*** Block opens ***
-- ==== Sys2Proof/Tests/Slice0.lean ====
section
/-! SUPPORT. Tests. Expected values stand in the manual's worked cases, named beside each test, or are worked by hand from
its rules; check bytes were worked outside the model. Each `witness_<Name>` shows concrete states and operands that meet
the hypotheses of the statement `<Name>`, clause by clause. -/

namespace Sys2Proof.Tests

open Sys2Proof.Machine

set_option Elab.async false

/-! ### Helpers -/

/-- A telegram to the part at address 8. -/
def ask (src sel : Nat) (p : List Nat) : Frame :=
  ⟨BitVec.ofNat 8 src, 8#8, BitVec.ofNat 8 sel, p.map (BitVec.ofNat 8)⟩

/-- A broadcast. -/
def tell (src : Nat) (p : List Nat) : Frame :=
  ⟨BitVec.ofNat 8 src, 0#8, 0#8, p.map (BitVec.ofNat 8)⟩

/-- The state after a command. -/
def after (c : Instr) (s : State) : State :=
  match exec c s with
  | .next t => t
  | _ => s

/-- A station's flags with the set and the conditions that hold given. -/
def unit (flags holds : FlagWord) : FlagUnit :=
  ⟨flags, 0xFFFE#16, .level, .activeLow, 0, holds⟩

/-- The part after the release of RESET with three lines fitted at address 8 (R1, R177), the bus at rest. The orders the
spec leaves open keep the order written (log 2). -/
def up : State :=
  { State.reset with
    pins := { State.reset.pins with resetLow := false }
    bus := { BusPort.reset with idleCount := 20 }
    flags := ⟨.all (unit 0x0001 0), unit 0x0011 0x0010, unit 0x0001 0, unit 0x0D01 0x0D00⟩
    ties := List.replicate 40 true }

/-- `up` with a valid clock at 12:09:20.00 and a fresh header within the connect window. -/
def day : State :=
  { up with
    time := ⟨70000#32, ⟨729, 20, 0, true, 0⟩, false, false⟩
    registry := { up.registry with header := ⟨4000, 10, 70000#32, false⟩ } }

/-- Line A of a state put into a line state. -/
def lineA (x : LineState) (s : State) : State :=
  s.setLine .a { s.line .a with state := x }

/-- Line A CONNECTED. -/
def joined : State := lineA .connected day

/-- Line A in HOLD with the reasons and the return state given. -/
def held (r : Reasons) (ret : ReturnState) : State :=
  day.setLine .a { day.line .a with state := .hold, reasons := r, returnTo := some ret }

/-- A generator of line A changed in a state. -/
def genA (k : Gen) (f : GenRecord → GenRecord) (s : State) : State :=
  s.setGen .a k (f (s.gen .a k))

/-- The time base of a state at a time of day, with the marks of a boundary reached. -/
def atTime (minute second : Nat) (slot due : Bool) (s : State) : State :=
  { s with time := { s.time with clock := ⟨minute, second, 0, true, 0⟩, slotDue := slot, minuteDue := due } }

/-- The code of the answer that waits. -/
def code (s : State) : Option Code := s.bus.answer.map Answer.code

/-- The payload of the answer that waits, as numbers. -/
def said (s : State) : List Nat := s.payload.map BitVec.toNat

/-- Whether a request reaches its owner, as a Bool. -/
def reaches (k : Kind) (f : Frame) (st : Station) (l : Line) (s : State) : Bool :=
  !s.pins.resetLow && s.bus.receives && decide (f.dst = s.bus.address) && decide (f.src ≠ s.bus.address) &&
    decide (stationOfNumber f.src.toNat = some st) && granted k st && lengthAllowed k f.payload.length &&
    match lineNamed k f with
    | some n => lineAllowed s st n && decide (lineOfNumber n = some l)
    | none => true

/-- `reaches` decides `Reaches`. -/
theorem meets {k : Kind} {f : Frame} {st : Station} {l : Line} {s : State} (h : reaches k f st l s = true) :
    Reaches k f st l s := by
  simp only [reaches, Bool.and_eq_true, Bool.not_eq_true', decide_eq_true_eq] at h
  obtain ⟨⟨⟨⟨⟨⟨⟨h1, h2⟩, h3⟩, h4⟩, h5⟩, h6⟩, h7⟩, h8⟩ := h
  refine ⟨h1, h2, h3, h4, h5, h6, h7, fun n hn => ?_⟩
  rw [hn] at h8
  simpa using h8

/-! ### Well-formed commands: an ill-formed term is refused by each check -/

theorem test_wf_payload : Instr.wellFormed (.sample ⟨5#8, 8#8, 1#8, List.replicate 49 0#8⟩) = false := by decide +kernel

theorem test_wf_payload_most : Instr.wellFormed (.sample ⟨5#8, 8#8, 1#8, List.replicate 48 0#8⟩) = true := by decide +kernel

theorem test_wf_length : Instr.wellFormed (.telegramDiscard (.badLength 48#8)) = false ∧
    Instr.wellFormed (.telegramDiscard (.badLength 49#8)) = true := by decide +kernel

theorem test_wf_check : Instr.wellFormed (.telegramDiscard (.badCheck [4#8, 8#8, 0x50#8, 0#8, 0#8] 0xBE#8)) = false ∧
    Instr.wellFormed (.telegramDiscard (.badCheck [4#8, 8#8, 0x50#8, 0#8, 0#8] 0xBF#8)) = true := by decide +kernel

theorem test_wf_body : Instr.wellFormed (.telegramDiscard (.badCheck [4#8, 8#8, 0x50#8, 0#8] 0#8)) = false ∧
    Instr.wellFormed (.telegramDiscard (.badCheck (List.replicate 54 0#8) 1#8)) = false := by decide +kernel

theorem test_wf_unknown_kind : Instr.wellFormed (.unknownKindRequest 0x01#8 (ask 1 1 [])) = false ∧
    Instr.wellFormed (.unknownKindRequest 0x99#8 (ask 1 1 [])) = true := by decide +kernel

theorem test_wf_read_back : Instr.wellFormed (.answerCollision (List.replicate 54 0#8)) = false := by decide +kernel

/-! ### Telegrams, byte by byte (12.1, 12.2, 12.8) -/

theorem test_check_worked : checkByte [0x04#8, 0x08#8, 0x50#8, 0x00#8, 0x00#8] = 0xBE#8 := by decide +kernel

theorem test_check_whole : checkByte [0x04#8, 0x08#8, 0x50#8, 0x00#8, 0x00#8, 0xBE#8] = 0x00#8 := by decide +kernel

theorem test_bytes_flags_read :
    commandOfBytes 8#8 [0x04#8, 0x08#8, 0x50#8, 0x00#8, 0x00#8, 0xBE#8] = .flagsRead (ask 4 0 []) := by decide +kernel

theorem test_bytes_line_start :
    commandOfBytes 8#8 [0x01#8, 0x08#8, 0x01#8, 0x01#8, 0x00#8, 0xDA#8] = .lineStart (ask 1 1 []) := by decide +kernel

theorem test_bytes_generator_read :
    commandOfBytes 8#8 [0x02#8, 0x08#8, 0x10#8, 0x00#8, 0x03#8, 0x02#8, 0x01#8, 0x00#8, 0x9B#8] =
      .generatorRead (ask 2 0 [2, 1, 0]) := by decide +kernel

theorem test_bytes_header_state :
    commandOfBytes 8#8 [0x04#8, 0x00#8, 0x20#8, 0x00#8, 0x04#8, 0x0F#8, 0x6E#8, 0x00#8, 0x0A#8, 0x33#8] =
      .headerState (tell 4 [0x0F, 0x6E, 0, 10]) := by decide +kernel

theorem test_bytes_dose_override :
    commandOfBytes 8#8 [0x05#8, 0x08#8, 0x31#8, 0x01#8, 0x04#8, 0x02#8, 0x01#8, 0xD4#8, 0xC0#8, 0xF2#8] =
      .doseOverride (ask 5 1 [2, 1, 0xD4, 0xC0]) := by decide +kernel

theorem test_bytes_config_write :
    commandOfBytes 8#8
        [0x06#8, 0x08#8, 0x45#8, 0x00#8, 0x07#8, 0x01#8, 0x00#8, 0x00#8, 0x04#8, 0x00#8, 0x01#8, 0x90#8, 0xA8#8] =
      .configWrite (ask 6 0 [1, 0, 0, 4, 0, 1, 0x90]) := by decide +kernel

theorem test_bytes_unknown_kind :
    commandOfBytes 8#8 [0x04#8, 0x08#8, 0x99#8, 0x00#8, 0x00#8, 0x9D#8] = .unknownKindRequest 0x99#8 (ask 4 0 []) := by
  decide +kernel

theorem test_bytes_wrong_check :
    commandOfBytes 8#8 [0x01#8, 0x08#8, 0x01#8, 0x01#8, 0x00#8, 0xDB#8] =
      .telegramDiscard (.badCheck [0x01#8, 0x08#8, 0x01#8, 0x01#8, 0x00#8] 0xDB#8) := by decide +kernel

/-! ### Reset and the bus -/

theorem test_release : ∀ t, exec (.resetRelease 0#2 3#3) State.reset = .next t →
    t.bus.address = 11#8 ∧ t.flags.supervisory.flags = 0x0D01#16 ∧ t.notifyHigh .turbine = false := by
  intro t h; cases h; decide +kernel

theorem test_pin_reset_stops_answer : (after .pinReset (after (.flagsRead (ask 4 0 [])) up)).bus.answer = none := by
  decide +kernel

/-- R170, check 2. -/
theorem test_unknown_kind_answer : code (after (.unknownKindRequest 0x99#8 (ask 4 0 [])) up) = some .unknownKind := by
  decide +kernel

/-- R171: station 4 has no right to LINE_START; station 2 may not start line 1. -/
theorem test_port_refusals : code (after (.lineStart (ask 4 1 [])) day) = some .notPermitted ∧
    code (after (.lineStart (ask 2 1 [])) day) = some .wrongLine ∧
    code (after (.lineStart (ask 1 1 [0])) day) = some .badLength := by decide +kernel

/-- R165: a discard sets BUS_FAULT, position 12 of station 6. -/
theorem test_discard_flags : (after (.telegramDiscard .badStop) up).flagSet .busFault = true := by decide +kernel

theorem test_gap_rests : (after .busGapDiscard up).bus.idleCount = 20 := by decide +kernel

theorem test_recovery : (after .recoveryEnd (after .receiverReset up)).bus.receives = true := by decide +kernel

theorem test_answer_dropped :
    (after (.answerCollision [0x08#8]) (after .answerSend (after (.flagsRead (ask 4 0 [])) up))).bus.inProgress =
      [0x08#8] := by decide +kernel

theorem test_noise_before_rest :
    (after .noiseBurst { up with bus := { up.bus with idleCount := 12 } }).bus.idleCount = 0 := by decide +kernel

/-! ### Line requests -/

/-- Line A OFFLINE with nothing to hinder a start: every group it needs written, its budget loaded (R4, R5). -/
def ready : State :=
  let genSet (g : GenConfig) : GenConfig := { g with written := true }
  { day with
    config := { day.config with
      plant := { day.config.plant with written := true }
      line := day.config.line.set .a { day.config.line.a with written := true }
      gen := day.config.gen.set .a
        ⟨genSet .resetStroke, genSet .resetStroke, genSet .resetStroke, genSet .resetStroke, genSet .resetPulse,
          genSet .resetPulse⟩
      ledger := day.config.ledger.set .a
        (let p := day.config.ledger.a
        ⟨{ p.co with written := true }, { p.nox with written := true }, { p.so2 with written := true },
          { p.hcl with written := true }, { p.dust with written := true }, { p.toc with written := true }⟩)
      dosing := day.config.dosing.set .a
        (let d := day.config.dosing.a
        ⟨{ d.nox with written := true }, { d.acid with written := true }⟩) }
    monitor := day.monitor.set .a { day.monitor.a with budgetLoaded := true } }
*** Block closes ***
Return the span of lines in the data above that opens at the line with "none => true" and closes at the line with "simpa using h8", exactly, ends included, nothing else.

    | none => true

/-- `reaches` decides `Reaches`. -/
theorem meets {k : Kind} {f : Frame} {st : Station} {l : Line} {s : State} (h : reaches k f st l s = true) :
    Reaches k f st l s := by
  simp only [reaches, Bool.and_eq_true, Bool.not_eq_true', decide_eq_true_eq] at h
  obtain ⟨⟨⟨⟨⟨⟨⟨h1, h2⟩, h3⟩, h4⟩, h5⟩, h6⟩, h7⟩, h8⟩ := h
  refine ⟨h1, h2, h3, h4, h5, h6, h7, fun n hn => ?_⟩
  rw [hn] at h8
  simpa using h8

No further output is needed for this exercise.